Exercise objective → Repeat only the lines below from the one containing "def onlineUnit : Genset" through the one containing "the sequencer. -/", inclusive, exactly as written.

Records supplied →

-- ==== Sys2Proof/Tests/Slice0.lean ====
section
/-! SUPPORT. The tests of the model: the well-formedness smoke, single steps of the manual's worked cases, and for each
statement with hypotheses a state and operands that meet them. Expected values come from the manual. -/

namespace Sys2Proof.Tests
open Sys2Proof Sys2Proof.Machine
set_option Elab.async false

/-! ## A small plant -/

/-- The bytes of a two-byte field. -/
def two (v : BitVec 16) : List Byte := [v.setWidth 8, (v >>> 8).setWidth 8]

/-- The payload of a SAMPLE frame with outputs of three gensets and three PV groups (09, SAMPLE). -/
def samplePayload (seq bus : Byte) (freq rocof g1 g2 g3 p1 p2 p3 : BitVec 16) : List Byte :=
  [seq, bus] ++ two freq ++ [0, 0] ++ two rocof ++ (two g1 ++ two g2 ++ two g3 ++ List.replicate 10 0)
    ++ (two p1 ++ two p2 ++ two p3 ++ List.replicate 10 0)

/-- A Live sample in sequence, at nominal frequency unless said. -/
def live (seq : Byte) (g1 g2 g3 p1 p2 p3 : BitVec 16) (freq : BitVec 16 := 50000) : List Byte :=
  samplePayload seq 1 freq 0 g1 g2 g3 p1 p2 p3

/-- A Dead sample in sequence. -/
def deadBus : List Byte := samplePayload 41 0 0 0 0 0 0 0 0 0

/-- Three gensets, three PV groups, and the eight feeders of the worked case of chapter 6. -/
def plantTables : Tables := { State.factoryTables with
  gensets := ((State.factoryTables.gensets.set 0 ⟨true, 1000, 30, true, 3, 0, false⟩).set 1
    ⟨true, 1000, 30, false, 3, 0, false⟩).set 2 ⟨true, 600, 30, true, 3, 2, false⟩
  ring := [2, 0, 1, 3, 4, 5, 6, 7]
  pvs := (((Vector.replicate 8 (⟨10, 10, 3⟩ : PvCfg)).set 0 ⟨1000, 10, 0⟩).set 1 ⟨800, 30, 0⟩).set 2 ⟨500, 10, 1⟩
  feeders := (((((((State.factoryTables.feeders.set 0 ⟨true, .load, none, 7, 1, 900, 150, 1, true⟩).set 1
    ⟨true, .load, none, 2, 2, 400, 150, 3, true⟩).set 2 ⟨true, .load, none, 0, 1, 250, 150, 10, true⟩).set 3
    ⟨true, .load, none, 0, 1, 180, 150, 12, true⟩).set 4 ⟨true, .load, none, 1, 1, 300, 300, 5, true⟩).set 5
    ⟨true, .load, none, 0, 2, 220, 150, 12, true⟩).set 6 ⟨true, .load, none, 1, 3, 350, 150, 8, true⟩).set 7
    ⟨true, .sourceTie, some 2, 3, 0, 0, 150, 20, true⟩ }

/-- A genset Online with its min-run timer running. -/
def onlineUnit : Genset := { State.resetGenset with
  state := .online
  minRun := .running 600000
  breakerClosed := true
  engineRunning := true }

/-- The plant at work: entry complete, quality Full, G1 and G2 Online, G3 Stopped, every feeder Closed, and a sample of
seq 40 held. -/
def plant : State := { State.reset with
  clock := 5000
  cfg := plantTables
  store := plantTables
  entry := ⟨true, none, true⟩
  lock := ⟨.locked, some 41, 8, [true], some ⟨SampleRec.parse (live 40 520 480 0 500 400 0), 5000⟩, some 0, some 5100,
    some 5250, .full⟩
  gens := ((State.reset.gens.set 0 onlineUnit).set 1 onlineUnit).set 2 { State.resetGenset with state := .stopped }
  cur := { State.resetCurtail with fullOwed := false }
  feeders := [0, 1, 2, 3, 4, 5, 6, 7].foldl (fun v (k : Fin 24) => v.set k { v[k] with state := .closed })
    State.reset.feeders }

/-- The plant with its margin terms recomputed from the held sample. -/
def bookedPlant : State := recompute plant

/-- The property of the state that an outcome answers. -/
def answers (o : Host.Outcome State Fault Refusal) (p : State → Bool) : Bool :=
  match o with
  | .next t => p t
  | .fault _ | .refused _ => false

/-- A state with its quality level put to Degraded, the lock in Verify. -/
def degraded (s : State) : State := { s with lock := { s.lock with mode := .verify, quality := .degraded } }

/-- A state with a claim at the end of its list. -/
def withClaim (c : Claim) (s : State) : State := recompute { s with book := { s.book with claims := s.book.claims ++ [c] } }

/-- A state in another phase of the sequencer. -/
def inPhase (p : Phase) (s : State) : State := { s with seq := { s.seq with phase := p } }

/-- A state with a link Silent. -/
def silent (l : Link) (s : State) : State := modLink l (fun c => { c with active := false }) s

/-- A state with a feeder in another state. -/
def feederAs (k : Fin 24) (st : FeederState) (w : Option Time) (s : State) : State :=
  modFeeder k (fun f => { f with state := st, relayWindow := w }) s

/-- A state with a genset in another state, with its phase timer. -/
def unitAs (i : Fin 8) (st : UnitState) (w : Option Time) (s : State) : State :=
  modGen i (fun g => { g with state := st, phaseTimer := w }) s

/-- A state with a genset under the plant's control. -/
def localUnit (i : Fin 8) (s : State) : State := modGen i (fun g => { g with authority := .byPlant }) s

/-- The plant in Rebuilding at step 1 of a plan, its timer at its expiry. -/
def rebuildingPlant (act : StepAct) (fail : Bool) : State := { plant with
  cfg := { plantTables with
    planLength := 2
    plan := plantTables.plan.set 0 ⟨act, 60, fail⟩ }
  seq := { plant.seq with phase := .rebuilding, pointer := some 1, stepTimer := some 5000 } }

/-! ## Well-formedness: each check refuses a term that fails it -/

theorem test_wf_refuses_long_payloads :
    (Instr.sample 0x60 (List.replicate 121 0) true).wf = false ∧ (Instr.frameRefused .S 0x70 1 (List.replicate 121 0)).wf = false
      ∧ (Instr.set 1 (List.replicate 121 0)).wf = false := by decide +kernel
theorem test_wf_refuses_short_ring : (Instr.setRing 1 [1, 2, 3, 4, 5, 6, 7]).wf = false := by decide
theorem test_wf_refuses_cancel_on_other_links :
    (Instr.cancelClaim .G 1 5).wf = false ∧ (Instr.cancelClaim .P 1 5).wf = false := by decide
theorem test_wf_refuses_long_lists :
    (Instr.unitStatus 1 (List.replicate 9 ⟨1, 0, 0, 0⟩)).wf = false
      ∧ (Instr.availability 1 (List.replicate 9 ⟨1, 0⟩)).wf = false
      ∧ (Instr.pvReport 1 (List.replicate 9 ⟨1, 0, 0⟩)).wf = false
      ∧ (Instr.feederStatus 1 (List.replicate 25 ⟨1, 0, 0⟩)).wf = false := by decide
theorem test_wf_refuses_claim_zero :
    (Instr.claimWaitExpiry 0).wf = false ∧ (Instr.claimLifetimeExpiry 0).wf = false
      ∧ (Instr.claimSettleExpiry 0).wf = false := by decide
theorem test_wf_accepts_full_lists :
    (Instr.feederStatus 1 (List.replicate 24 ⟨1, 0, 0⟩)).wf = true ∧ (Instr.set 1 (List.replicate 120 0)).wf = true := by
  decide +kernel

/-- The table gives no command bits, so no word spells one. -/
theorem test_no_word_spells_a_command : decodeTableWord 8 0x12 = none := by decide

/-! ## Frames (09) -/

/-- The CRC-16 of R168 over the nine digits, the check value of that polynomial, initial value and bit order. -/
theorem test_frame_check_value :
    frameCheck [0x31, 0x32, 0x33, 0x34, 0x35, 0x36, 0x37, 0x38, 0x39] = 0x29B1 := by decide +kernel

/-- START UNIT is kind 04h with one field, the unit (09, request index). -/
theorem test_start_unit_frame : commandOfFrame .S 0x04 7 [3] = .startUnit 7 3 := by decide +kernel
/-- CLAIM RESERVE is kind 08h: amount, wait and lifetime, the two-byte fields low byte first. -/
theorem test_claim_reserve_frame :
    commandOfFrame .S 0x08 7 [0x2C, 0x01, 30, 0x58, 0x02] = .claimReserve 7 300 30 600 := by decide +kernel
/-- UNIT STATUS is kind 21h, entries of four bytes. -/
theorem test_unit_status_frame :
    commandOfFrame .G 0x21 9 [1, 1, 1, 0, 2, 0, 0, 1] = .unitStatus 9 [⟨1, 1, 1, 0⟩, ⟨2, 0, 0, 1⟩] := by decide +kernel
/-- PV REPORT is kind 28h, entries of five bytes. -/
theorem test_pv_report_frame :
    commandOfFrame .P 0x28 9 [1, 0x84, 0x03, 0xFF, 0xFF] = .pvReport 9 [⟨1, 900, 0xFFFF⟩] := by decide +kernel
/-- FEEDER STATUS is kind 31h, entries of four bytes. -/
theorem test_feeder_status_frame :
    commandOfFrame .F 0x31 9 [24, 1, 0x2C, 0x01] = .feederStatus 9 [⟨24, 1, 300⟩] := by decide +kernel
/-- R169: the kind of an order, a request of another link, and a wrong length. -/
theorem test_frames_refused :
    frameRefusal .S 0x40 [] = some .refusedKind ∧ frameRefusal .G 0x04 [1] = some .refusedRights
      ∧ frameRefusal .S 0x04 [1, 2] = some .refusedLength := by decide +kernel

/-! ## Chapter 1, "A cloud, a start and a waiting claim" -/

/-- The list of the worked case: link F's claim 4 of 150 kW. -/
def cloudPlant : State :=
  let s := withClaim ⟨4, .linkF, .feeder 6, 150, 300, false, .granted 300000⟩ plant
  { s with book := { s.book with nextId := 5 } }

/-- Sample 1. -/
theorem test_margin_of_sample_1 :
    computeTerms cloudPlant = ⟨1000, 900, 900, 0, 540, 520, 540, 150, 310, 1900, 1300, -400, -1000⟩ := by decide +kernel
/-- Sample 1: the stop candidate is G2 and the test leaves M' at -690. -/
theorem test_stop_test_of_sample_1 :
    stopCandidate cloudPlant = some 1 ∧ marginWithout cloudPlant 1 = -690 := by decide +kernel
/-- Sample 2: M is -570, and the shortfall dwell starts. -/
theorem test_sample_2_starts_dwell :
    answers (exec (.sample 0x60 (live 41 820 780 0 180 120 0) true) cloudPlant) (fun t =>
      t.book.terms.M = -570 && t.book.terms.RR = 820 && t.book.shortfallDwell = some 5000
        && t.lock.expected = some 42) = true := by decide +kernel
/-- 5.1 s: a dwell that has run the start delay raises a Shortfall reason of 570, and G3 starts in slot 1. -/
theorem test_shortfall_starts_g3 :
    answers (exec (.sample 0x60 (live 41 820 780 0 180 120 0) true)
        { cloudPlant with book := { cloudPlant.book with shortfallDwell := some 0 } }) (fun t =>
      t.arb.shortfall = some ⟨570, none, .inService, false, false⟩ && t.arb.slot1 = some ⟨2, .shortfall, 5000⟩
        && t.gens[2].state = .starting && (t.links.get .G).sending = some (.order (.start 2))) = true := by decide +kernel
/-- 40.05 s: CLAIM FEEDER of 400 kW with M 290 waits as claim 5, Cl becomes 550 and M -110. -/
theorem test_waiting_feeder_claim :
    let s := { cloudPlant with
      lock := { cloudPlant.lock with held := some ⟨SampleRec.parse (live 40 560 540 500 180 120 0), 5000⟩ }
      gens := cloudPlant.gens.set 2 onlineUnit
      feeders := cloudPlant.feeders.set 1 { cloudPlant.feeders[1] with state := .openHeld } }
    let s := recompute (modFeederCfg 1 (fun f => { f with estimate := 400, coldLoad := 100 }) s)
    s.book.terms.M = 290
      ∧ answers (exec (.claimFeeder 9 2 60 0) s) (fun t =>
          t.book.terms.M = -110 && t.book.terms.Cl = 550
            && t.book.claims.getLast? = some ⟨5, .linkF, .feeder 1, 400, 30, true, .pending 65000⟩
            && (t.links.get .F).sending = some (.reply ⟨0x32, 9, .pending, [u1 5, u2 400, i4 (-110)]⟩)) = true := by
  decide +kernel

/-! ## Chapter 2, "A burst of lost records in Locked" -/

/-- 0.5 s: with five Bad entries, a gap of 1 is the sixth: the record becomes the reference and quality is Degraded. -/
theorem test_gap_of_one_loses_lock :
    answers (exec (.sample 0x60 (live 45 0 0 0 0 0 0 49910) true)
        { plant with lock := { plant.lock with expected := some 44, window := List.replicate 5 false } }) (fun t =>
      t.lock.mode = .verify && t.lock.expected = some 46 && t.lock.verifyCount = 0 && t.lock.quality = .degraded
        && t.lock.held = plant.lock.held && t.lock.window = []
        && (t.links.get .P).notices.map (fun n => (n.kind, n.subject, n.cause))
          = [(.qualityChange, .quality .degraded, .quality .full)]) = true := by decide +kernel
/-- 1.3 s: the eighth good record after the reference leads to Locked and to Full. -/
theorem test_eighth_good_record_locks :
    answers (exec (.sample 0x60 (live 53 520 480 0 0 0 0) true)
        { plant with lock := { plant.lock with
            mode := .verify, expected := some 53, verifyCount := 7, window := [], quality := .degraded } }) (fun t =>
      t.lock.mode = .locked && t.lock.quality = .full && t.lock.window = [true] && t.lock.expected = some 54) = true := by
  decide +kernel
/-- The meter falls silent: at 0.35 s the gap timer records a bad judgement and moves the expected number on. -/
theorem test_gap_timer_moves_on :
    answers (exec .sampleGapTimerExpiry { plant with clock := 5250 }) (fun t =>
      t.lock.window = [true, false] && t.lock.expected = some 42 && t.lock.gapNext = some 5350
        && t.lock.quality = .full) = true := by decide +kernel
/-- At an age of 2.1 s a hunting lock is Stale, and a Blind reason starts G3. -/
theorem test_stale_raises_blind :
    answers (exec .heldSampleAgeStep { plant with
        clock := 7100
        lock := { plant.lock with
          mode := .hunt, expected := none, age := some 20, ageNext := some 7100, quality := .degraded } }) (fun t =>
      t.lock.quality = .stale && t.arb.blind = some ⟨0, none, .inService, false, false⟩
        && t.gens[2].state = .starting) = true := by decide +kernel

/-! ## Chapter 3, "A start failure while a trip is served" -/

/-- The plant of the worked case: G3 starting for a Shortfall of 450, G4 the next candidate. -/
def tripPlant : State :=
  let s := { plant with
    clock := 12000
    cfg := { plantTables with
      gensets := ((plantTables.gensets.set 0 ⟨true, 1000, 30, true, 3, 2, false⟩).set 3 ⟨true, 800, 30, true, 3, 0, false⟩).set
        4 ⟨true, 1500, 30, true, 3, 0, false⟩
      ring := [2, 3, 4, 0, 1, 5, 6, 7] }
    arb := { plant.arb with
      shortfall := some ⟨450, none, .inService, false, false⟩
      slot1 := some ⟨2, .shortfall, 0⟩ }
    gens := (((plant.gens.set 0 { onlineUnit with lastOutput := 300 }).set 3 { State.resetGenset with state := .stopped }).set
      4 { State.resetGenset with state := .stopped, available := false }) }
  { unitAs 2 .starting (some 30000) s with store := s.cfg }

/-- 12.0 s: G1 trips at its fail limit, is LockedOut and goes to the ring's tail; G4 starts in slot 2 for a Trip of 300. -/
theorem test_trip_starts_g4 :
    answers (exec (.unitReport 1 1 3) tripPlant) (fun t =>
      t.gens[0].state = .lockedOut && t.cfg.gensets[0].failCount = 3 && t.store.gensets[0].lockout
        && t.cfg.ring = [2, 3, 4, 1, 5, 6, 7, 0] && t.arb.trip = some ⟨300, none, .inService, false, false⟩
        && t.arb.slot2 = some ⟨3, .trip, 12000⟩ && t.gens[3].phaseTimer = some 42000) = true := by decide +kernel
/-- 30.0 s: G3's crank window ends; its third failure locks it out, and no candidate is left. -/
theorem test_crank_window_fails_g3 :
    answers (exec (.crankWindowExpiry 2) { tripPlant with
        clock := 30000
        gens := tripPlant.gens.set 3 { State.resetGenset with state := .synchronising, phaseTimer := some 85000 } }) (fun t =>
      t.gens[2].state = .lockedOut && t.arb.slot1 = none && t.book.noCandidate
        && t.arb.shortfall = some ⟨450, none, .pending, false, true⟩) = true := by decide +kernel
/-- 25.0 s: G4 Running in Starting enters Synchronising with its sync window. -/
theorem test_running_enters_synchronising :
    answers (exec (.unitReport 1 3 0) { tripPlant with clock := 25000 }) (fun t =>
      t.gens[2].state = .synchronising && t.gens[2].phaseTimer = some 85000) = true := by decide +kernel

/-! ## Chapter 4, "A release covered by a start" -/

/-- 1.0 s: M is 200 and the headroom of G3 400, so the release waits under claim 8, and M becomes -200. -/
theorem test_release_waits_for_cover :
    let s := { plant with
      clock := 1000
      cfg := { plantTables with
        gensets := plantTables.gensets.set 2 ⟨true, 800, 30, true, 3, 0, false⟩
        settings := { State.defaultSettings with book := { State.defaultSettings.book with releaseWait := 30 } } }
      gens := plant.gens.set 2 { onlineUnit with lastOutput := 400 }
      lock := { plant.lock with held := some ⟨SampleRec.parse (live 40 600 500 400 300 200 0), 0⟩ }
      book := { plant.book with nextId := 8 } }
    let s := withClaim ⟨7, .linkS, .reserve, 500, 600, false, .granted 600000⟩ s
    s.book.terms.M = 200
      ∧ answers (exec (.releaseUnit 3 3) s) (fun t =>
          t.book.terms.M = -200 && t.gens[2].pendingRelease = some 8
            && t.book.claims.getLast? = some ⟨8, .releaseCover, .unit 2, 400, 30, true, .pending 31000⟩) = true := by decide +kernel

Answer space →
def onlineUnit : Genset := { State.resetGenset with
  state := .online
  minRun := .running 600000
  breakerClosed := true
  engineRunning := true }

/-- The plant at work: entry complete, quality Full, G1 and G2 Online, G3 Stopped, every feeder Closed, and a sample of
seq 40 held. -/
def plant : State := { State.reset with
  clock := 5000
  cfg := plantTables
  store := plantTables
  entry := ⟨true, none, true⟩
  lock := ⟨.locked, some 41, 8, [true], some ⟨SampleRec.parse (live 40 520 480 0 500 400 0), 5000⟩, some 0, some 5100,
    some 5250, .full⟩
  gens := ((State.reset.gens.set 0 onlineUnit).set 1 onlineUnit).set 2 { State.resetGenset with state := .stopped }
  cur := { State.resetCurtail with fullOwed := false }
  feeders := [0, 1, 2, 3, 4, 5, 6, 7].foldl (fun v (k : Fin 24) => v.set k { v[k] with state := .closed })
    State.reset.feeders }

/-- The plant with its margin terms recomputed from the held sample. -/
def bookedPlant : State := recompute plant

/-- The property of the state that an outcome answers. -/
def answers (o : Host.Outcome State Fault Refusal) (p : State → Bool) : Bool :=
  match o with
  | .next t => p t
  | .fault _ | .refused _ => false

/-- A state with its quality level put to Degraded, the lock in Verify. -/
def degraded (s : State) : State := { s with lock := { s.lock with mode := .verify, quality := .degraded } }

/-- A state with a claim at the end of its list. -/
def withClaim (c : Claim) (s : State) : State := recompute { s with book := { s.book with claims := s.book.claims ++ [c] } }

/-- A state in another phase of the sequencer. -/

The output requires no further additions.